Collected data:
━━━━━━━━━━
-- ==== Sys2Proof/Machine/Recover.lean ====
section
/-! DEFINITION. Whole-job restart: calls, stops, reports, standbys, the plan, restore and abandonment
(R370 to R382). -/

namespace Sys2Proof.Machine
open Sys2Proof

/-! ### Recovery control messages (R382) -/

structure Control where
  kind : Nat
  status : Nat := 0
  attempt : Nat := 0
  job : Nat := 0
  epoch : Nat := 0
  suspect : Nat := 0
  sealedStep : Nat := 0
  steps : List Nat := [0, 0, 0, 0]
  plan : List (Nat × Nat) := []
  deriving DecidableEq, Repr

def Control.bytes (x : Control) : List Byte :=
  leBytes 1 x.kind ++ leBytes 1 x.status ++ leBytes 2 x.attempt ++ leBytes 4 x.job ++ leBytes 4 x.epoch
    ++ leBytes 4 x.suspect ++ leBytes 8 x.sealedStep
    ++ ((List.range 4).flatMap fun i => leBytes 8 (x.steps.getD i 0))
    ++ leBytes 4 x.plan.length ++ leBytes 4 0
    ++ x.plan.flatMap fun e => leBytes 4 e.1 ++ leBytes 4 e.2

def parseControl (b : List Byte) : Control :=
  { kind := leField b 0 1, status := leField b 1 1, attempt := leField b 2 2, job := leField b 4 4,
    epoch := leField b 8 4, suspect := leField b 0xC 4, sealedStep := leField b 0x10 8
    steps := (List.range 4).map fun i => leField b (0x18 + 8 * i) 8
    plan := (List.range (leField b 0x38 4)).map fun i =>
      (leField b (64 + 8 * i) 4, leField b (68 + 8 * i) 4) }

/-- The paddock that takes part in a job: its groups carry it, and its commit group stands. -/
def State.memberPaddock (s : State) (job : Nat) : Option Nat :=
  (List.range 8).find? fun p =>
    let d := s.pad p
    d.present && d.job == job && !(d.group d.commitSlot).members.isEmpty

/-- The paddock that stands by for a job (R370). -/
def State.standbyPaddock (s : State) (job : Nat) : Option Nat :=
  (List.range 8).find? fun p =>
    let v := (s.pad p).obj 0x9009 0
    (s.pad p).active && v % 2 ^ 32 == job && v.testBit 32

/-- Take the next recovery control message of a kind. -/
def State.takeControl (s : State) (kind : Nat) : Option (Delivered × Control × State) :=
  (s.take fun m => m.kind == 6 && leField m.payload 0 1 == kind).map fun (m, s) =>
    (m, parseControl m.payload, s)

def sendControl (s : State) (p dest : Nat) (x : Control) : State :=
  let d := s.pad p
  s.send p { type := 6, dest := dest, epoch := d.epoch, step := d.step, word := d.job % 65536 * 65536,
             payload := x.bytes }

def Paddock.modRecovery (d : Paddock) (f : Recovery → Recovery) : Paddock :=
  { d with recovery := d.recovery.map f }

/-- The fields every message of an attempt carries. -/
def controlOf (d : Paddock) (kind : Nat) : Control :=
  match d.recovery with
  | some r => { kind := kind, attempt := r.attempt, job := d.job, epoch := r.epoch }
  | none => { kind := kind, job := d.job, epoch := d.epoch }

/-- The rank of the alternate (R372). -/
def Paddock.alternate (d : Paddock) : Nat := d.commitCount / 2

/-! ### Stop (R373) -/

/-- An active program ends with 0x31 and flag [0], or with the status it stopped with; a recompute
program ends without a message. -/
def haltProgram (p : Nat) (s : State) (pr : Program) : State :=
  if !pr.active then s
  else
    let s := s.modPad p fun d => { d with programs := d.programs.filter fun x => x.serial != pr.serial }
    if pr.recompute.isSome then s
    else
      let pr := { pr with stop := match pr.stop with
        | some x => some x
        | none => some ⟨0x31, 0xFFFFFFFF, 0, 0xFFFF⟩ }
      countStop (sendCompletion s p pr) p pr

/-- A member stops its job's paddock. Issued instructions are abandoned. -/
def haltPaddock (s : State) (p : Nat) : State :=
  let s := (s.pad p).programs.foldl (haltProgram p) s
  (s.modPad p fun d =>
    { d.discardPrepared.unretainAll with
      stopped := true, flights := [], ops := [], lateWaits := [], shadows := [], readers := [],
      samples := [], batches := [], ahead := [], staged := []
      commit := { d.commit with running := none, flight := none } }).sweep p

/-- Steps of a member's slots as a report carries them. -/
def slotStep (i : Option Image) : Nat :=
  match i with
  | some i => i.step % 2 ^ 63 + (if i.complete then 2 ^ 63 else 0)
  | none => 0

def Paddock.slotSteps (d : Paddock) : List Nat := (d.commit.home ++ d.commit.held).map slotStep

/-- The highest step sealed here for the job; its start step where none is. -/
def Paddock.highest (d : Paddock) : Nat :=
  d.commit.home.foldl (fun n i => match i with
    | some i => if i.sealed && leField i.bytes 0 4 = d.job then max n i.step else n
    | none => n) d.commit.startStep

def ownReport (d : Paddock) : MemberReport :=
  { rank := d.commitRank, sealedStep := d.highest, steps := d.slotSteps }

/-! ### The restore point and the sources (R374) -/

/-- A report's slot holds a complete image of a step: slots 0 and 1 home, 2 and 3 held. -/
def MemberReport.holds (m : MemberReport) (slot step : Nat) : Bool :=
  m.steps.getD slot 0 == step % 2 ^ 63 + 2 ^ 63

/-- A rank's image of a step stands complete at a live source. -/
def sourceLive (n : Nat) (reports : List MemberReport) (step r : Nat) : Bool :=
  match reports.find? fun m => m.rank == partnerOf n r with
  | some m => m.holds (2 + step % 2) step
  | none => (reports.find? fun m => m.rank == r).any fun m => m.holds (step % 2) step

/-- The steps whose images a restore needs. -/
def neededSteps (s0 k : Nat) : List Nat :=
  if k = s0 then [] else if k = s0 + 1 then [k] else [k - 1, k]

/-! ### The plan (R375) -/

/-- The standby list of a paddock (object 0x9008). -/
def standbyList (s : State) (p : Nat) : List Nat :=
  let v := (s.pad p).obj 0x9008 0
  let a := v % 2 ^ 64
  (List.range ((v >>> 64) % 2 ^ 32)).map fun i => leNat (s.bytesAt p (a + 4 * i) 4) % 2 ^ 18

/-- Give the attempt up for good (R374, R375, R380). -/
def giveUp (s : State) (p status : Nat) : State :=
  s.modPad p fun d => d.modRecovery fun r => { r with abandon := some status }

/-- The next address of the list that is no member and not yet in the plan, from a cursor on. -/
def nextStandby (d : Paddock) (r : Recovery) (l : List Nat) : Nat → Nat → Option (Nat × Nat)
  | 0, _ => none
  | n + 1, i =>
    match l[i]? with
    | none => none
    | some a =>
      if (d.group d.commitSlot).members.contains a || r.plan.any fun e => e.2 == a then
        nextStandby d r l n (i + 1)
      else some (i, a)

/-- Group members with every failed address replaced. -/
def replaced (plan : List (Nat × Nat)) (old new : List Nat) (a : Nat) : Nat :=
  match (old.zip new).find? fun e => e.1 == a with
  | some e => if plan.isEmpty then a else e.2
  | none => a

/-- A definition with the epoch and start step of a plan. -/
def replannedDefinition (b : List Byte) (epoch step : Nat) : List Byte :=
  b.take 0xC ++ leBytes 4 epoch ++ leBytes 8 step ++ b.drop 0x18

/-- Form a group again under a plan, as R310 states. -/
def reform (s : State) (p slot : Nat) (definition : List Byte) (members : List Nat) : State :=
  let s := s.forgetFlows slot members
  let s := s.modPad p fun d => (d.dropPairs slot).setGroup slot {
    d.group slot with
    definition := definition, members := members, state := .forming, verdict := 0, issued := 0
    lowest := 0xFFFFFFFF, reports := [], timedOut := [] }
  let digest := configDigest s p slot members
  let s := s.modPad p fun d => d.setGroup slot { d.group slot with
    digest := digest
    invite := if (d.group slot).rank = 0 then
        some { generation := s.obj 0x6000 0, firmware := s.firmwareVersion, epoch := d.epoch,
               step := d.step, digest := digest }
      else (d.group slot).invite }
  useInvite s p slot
━━━━━━━━━━
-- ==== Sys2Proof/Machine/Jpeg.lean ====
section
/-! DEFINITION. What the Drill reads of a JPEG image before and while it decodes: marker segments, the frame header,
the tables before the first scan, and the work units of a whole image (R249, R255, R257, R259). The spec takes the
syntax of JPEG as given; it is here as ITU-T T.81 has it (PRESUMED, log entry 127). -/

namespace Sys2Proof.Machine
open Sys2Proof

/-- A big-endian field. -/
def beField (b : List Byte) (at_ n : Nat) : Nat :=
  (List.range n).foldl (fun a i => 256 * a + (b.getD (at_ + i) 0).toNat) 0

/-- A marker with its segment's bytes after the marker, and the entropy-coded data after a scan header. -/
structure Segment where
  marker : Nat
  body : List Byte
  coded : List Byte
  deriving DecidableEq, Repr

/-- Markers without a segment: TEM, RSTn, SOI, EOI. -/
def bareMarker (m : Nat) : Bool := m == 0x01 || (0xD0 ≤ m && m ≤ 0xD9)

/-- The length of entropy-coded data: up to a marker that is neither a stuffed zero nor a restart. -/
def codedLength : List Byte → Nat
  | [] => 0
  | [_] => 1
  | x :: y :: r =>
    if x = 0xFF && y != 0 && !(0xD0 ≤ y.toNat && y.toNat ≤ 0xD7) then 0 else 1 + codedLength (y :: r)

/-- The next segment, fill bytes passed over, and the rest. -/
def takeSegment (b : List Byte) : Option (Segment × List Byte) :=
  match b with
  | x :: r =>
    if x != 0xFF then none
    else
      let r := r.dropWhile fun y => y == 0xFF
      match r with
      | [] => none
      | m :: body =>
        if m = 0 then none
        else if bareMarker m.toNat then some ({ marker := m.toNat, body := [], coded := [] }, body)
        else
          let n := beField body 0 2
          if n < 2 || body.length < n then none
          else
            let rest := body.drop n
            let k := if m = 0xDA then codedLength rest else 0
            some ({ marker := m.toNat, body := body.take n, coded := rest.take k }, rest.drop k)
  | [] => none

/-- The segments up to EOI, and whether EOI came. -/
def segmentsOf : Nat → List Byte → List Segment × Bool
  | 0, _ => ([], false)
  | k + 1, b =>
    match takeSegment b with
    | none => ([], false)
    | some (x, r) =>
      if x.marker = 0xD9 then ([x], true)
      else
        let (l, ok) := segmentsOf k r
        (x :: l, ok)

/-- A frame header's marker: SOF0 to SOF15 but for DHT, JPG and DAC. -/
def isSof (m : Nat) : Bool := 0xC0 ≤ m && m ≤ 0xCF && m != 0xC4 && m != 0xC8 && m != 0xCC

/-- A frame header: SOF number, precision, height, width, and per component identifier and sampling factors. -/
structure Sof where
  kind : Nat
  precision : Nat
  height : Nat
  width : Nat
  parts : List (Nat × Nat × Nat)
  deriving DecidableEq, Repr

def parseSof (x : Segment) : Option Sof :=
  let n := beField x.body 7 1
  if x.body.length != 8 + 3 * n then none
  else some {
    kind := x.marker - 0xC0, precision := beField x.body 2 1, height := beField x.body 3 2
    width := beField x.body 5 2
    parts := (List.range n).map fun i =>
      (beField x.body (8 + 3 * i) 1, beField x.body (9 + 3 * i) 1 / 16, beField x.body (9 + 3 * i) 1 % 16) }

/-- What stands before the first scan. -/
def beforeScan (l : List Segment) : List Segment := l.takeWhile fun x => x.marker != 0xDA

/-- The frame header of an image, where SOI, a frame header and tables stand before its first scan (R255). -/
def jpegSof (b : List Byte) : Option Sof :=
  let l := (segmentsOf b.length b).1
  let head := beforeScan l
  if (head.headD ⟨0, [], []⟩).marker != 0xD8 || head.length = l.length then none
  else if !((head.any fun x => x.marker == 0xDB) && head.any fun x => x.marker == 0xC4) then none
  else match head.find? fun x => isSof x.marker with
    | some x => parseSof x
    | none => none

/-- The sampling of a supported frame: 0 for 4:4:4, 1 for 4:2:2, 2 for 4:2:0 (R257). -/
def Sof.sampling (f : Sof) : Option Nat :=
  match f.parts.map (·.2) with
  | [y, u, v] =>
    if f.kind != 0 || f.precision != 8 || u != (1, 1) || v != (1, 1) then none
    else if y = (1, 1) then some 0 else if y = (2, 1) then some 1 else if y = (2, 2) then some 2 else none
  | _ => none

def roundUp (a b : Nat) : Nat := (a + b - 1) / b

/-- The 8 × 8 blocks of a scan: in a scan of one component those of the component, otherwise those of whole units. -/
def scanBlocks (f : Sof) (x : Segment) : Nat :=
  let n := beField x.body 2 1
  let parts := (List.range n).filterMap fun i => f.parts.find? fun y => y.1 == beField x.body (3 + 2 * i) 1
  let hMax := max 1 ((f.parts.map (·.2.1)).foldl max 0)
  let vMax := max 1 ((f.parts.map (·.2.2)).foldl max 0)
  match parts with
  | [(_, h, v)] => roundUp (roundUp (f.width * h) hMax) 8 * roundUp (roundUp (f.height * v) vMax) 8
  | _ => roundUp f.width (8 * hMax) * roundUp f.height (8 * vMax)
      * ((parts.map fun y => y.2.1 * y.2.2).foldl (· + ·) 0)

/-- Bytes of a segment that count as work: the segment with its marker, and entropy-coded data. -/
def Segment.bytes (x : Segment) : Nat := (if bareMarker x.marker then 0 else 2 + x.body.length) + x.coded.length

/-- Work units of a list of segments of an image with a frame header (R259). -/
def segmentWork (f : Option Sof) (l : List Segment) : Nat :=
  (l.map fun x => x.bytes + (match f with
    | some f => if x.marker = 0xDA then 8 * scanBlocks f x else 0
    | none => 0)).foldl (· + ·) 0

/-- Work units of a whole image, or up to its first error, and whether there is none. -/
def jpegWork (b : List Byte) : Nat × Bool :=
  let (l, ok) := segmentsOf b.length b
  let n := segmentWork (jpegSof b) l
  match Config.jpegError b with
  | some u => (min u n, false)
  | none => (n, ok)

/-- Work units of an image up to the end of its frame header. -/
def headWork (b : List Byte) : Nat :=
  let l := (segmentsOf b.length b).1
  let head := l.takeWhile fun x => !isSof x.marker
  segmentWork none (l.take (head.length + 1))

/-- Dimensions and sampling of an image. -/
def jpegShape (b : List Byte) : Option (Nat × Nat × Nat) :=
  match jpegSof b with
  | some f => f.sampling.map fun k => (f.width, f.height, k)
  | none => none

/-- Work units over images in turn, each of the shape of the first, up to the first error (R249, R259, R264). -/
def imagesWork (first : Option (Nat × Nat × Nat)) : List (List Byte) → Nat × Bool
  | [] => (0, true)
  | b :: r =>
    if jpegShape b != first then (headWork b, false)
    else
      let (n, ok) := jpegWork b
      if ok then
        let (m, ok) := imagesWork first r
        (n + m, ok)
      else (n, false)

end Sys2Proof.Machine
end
━━━━━━━━━━
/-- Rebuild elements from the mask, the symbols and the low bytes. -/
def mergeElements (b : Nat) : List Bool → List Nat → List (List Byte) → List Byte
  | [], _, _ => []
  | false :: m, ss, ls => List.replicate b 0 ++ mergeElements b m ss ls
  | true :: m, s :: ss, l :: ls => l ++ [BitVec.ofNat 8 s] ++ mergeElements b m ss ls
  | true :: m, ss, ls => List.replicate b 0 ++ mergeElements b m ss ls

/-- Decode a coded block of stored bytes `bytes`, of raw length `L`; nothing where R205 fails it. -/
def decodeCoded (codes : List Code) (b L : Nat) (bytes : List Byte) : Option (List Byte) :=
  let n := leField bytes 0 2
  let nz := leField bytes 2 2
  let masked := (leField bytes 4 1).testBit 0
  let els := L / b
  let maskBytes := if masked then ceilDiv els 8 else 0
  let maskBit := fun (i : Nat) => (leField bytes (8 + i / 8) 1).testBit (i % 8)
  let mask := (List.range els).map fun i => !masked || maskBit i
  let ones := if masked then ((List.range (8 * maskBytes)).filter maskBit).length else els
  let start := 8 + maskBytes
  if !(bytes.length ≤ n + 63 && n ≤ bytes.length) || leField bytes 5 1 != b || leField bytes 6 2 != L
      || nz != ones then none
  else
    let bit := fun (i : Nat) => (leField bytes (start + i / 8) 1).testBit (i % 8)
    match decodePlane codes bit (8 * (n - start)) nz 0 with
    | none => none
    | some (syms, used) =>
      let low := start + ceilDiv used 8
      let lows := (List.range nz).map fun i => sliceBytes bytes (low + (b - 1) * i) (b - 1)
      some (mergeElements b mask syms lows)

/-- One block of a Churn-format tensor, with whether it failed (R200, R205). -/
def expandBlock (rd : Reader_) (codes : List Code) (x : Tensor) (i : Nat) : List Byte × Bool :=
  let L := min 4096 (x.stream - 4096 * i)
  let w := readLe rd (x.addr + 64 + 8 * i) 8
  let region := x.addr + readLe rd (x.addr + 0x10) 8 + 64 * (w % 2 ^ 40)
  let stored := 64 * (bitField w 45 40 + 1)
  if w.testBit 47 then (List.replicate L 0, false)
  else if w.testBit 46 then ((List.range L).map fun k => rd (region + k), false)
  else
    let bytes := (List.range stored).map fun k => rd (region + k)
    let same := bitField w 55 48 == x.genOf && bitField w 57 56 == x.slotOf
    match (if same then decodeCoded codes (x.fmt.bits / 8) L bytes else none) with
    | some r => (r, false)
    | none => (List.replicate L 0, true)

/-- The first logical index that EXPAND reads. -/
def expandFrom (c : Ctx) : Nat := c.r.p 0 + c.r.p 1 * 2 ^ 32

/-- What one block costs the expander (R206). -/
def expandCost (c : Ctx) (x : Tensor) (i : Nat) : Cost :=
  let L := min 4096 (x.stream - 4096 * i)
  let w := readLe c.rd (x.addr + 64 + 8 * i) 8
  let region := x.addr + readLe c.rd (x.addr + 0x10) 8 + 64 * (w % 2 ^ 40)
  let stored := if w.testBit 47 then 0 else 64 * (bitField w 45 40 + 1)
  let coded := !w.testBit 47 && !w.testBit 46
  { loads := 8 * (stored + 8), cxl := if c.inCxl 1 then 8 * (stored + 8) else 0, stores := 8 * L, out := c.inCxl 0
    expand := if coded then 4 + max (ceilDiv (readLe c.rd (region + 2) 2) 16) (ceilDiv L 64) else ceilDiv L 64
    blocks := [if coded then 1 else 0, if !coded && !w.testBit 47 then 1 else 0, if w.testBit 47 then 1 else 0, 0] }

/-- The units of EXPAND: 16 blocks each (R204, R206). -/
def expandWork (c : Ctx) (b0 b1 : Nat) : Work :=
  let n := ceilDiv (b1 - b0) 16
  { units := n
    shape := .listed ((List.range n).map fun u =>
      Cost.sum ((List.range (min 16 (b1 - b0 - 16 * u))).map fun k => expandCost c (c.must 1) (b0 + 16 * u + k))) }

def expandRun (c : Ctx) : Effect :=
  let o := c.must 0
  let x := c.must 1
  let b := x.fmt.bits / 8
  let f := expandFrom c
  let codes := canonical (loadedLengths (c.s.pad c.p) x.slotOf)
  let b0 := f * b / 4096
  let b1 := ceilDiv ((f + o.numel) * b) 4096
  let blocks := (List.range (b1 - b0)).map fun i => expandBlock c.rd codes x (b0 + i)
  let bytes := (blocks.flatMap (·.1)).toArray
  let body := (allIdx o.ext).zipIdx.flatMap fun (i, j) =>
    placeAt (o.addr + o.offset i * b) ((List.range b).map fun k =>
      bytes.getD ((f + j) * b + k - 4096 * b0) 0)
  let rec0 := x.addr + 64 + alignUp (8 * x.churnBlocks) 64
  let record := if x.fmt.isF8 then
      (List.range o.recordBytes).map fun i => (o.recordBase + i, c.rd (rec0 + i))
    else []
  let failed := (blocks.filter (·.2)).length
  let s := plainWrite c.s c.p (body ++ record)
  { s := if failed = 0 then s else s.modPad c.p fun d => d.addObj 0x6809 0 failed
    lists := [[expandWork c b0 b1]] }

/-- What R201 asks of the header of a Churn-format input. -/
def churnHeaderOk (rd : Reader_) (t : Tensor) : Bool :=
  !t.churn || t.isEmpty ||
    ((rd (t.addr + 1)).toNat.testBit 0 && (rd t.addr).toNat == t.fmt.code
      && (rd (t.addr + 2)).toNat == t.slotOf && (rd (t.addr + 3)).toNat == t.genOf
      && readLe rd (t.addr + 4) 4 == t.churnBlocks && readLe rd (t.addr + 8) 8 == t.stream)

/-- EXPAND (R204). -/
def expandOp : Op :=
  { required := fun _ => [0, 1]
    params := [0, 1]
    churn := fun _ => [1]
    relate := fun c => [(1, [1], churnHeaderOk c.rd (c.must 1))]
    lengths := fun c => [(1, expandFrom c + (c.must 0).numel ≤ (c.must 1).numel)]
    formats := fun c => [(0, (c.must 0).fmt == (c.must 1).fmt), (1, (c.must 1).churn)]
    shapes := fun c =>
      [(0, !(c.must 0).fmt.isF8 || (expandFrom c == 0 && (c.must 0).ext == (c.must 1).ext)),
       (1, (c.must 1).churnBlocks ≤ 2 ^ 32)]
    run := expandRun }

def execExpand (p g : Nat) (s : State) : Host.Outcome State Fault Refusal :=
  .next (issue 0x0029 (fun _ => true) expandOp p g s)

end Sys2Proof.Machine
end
━━━━━━━━━━
ACTION ITEM: Would you retype exactly the lines above, from the line with "3)).toNat == t.genOf" to the line with "[(0, !(c.must 0).fmt.isF8", with both end lines kept and nothing more?

ANSWER SECTION:
      && (rd (t.addr + 2)).toNat == t.slotOf && (rd (t.addr + 3)).toNat == t.genOf
      && readLe rd (t.addr + 4) 4 == t.churnBlocks && readLe rd (t.addr + 8) 8 == t.stream)

/-- EXPAND (R204). -/
def expandOp : Op :=
  { required := fun _ => [0, 1]
    params := [0, 1]
    churn := fun _ => [1]
    relate := fun c => [(1, [1], churnHeaderOk c.rd (c.must 1))]
    lengths := fun c => [(1, expandFrom c + (c.must 0).numel ≤ (c.must 1).numel)]
    formats := fun c => [(0, (c.must 0).fmt == (c.must 1).fmt), (1, (c.must 1).churn)]
    shapes := fun c =>
      [(0, !(c.must 0).fmt.isF8 || (expandFrom c == 0 && (c.must 0).ext == (c.must 1).ext)),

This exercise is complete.